> **What you have to do**:
The line containing "intros; unfold postParity; simp" marks the end: restate word for word every line from the first line of the entries below through that one.

___ Data for analysis ___

-- ==== Sys2Proof/Laws/KeepPipe1.lean ====
section
/-! SUPPORT. What the operations of Machine/Pipe1.lean leave alone (Laws/Keep.lean). -/
namespace Sys2Proof.Machine

@[simp] theorem sendReport_frame : ∀ a0 a1 a2 a3 a4 s, frame (sendReport a0 a1 a2 a3 a4 s) = frame s := by
  intros; unfold sendReport; simp

@[simp] theorem applyEffect_frame : ∀ a0 s, frame (applyEffect a0 s) = frame s := by
  intros; unfold applyEffect; (try dsimp only); (repeat' split) <;> simp

@[simp] theorem doEffect_frame : ∀ a0 a1 s, frame (doEffect a0 a1 s) = frame s := by
  intros; unfold doEffect; simp

@[simp] theorem commitEffects_frame : ∀ a0 s, frame (commitEffects a0 s) = frame s := by
  intros; unfold commitEffects; (try dsimp only); repeat' (first | assumption | (simp; done) | (refine (frame_foldl _ _ (fun s a => ?_) _).trans ?_) | (refine (frame_admitThen _ _ _ _ _ (fun s => ?_)).trans ?_) | (refine (frame_completeStored _ _ _ (fun s => ?_)).trans ?_) | (refine (frame_pealRx _ _ _ _ _ (fun s => ?_)).trans ?_) | split | simp)

@[simp] theorem undoFrame_frame : ∀ a0 s, frame (undoFrame a0 s) = frame s := by
  intros; unfold undoFrame; (try dsimp only); repeat' (first | assumption | (simp; done) | (refine (frame_foldl _ _ (fun s a => ?_) _).trans ?_) | (refine (frame_admitThen _ _ _ _ _ (fun s => ?_)).trans ?_) | (refine (frame_completeStored _ _ _ (fun s => ?_)).trans ?_) | (refine (frame_pealRx _ _ _ _ _ (fun s => ?_)).trans ?_) | split | simp)

@[simp] theorem puntPkt_frame : ∀ a0 a1 a2 a3 a4 s, frame (puntPkt a0 a1 a2 a3 a4 s) = frame s := by
  intros; unfold puntPkt; simp

@[simp] theorem postParity_frame : ∀ a0 a1 a2 a3 a4 a5 a6 s, frame (postParity a0 a1 a2 a3 a4 a5 a6 s) = frame s := by
  intros; unfold postParity; simp

@[simp] theorem freeFrag_frame : ∀ a0 s, frame (freeFrag a0 s) = frame s := by
  intros; unfold freeFrag; simp

@[simp] theorem dropCorrupt_frame : ∀ a0 s, frame (dropCorrupt a0 s) = frame s := by
  intro a0 s
  induction a0 generalizing s with
  | nil => unfold dropCorrupt; (try dsimp only); repeat' (first | assumption | (simp; done) | (refine (frame_foldl _ _ (fun s a => ?_) _).trans ?_) | (refine (frame_admitThen _ _ _ _ _ (fun s => ?_)).trans ?_) | (refine (frame_completeStored _ _ _ (fun s => ?_)).trans ?_) | (refine (frame_pealRx _ _ _ _ _ (fun s => ?_)).trans ?_) | split | simp)
  | cons b l ih => unfold dropCorrupt; (try dsimp only); repeat' (first | assumption | (simp [ih]; done) | (refine (frame_foldl _ _ (fun s a => ?_) _).trans ?_) | (refine (frame_admitThen _ _ _ _ _ (fun s => ?_)).trans ?_) | (refine (frame_completeStored _ _ _ (fun s => ?_)).trans ?_) | (refine (frame_pealRx _ _ _ _ _ (fun s => ?_)).trans ?_) | split | simp [ih])

@[simp] theorem seeFrag_frame : ∀ a0 a1 s, frame (seeFrag a0 a1 s) = frame s := by
  intros; unfold seeFrag; simp

@[simp] theorem fragDone_frame : ∀ a0 s, frame (fragDone a0 s) = frame s := by
  intros; unfold fragDone; (try dsimp only); (repeat' split) <;> simp

@[simp] theorem killRx_frame : ∀ a0 s, frame (killRx a0 s) = frame s := by
  intros; unfold killRx; (try dsimp only); (repeat' split) <;> simp

@[simp] theorem laneDown_frame : ∀ a0 a1 s, frame (laneDown a0 a1 s) = frame s := by
  intros; unfold laneDown; simp

@[simp] theorem laneRefFail_frame : ∀ a0 s, frame (laneRefFail a0 s) = frame s := by
  intros; unfold laneRefFail; simp

end Sys2Proof.Machine
end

___

> **Answer space**:
-- ==== Sys2Proof/Laws/KeepPipe1.lean ====
section
/-! SUPPORT. What the operations of Machine/Pipe1.lean leave alone (Laws/Keep.lean). -/
namespace Sys2Proof.Machine

@[simp] theorem sendReport_frame : ∀ a0 a1 a2 a3 a4 s, frame (sendReport a0 a1 a2 a3 a4 s) = frame s := by
  intros; unfold sendReport; simp

@[simp] theorem applyEffect_frame : ∀ a0 s, frame (applyEffect a0 s) = frame s := by
  intros; unfold applyEffect; (try dsimp only); (repeat' split) <;> simp

@[simp] theorem doEffect_frame : ∀ a0 a1 s, frame (doEffect a0 a1 s) = frame s := by
  intros; unfold doEffect; simp

@[simp] theorem commitEffects_frame : ∀ a0 s, frame (commitEffects a0 s) = frame s := by
  intros; unfold commitEffects; (try dsimp only); repeat' (first | assumption | (simp; done) | (refine (frame_foldl _ _ (fun s a => ?_) _).trans ?_) | (refine (frame_admitThen _ _ _ _ _ (fun s => ?_)).trans ?_) | (refine (frame_completeStored _ _ _ (fun s => ?_)).trans ?_) | (refine (frame_pealRx _ _ _ _ _ (fun s => ?_)).trans ?_) | split | simp)

@[simp] theorem undoFrame_frame : ∀ a0 s, frame (undoFrame a0 s) = frame s := by
  intros; unfold undoFrame; (try dsimp only); repeat' (first | assumption | (simp; done) | (refine (frame_foldl _ _ (fun s a => ?_) _).trans ?_) | (refine (frame_admitThen _ _ _ _ _ (fun s => ?_)).trans ?_) | (refine (frame_completeStored _ _ _ (fun s => ?_)).trans ?_) | (refine (frame_pealRx _ _ _ _ _ (fun s => ?_)).trans ?_) | split | simp)

@[simp] theorem puntPkt_frame : ∀ a0 a1 a2 a3 a4 s, frame (puntPkt a0 a1 a2 a3 a4 s) = frame s := by
  intros; unfold puntPkt; simp

@[simp] theorem postParity_frame : ∀ a0 a1 a2 a3 a4 a5 a6 s, frame (postParity a0 a1 a2 a3 a4 a5 a6 s) = frame s := by
  intros; unfold postParity; simp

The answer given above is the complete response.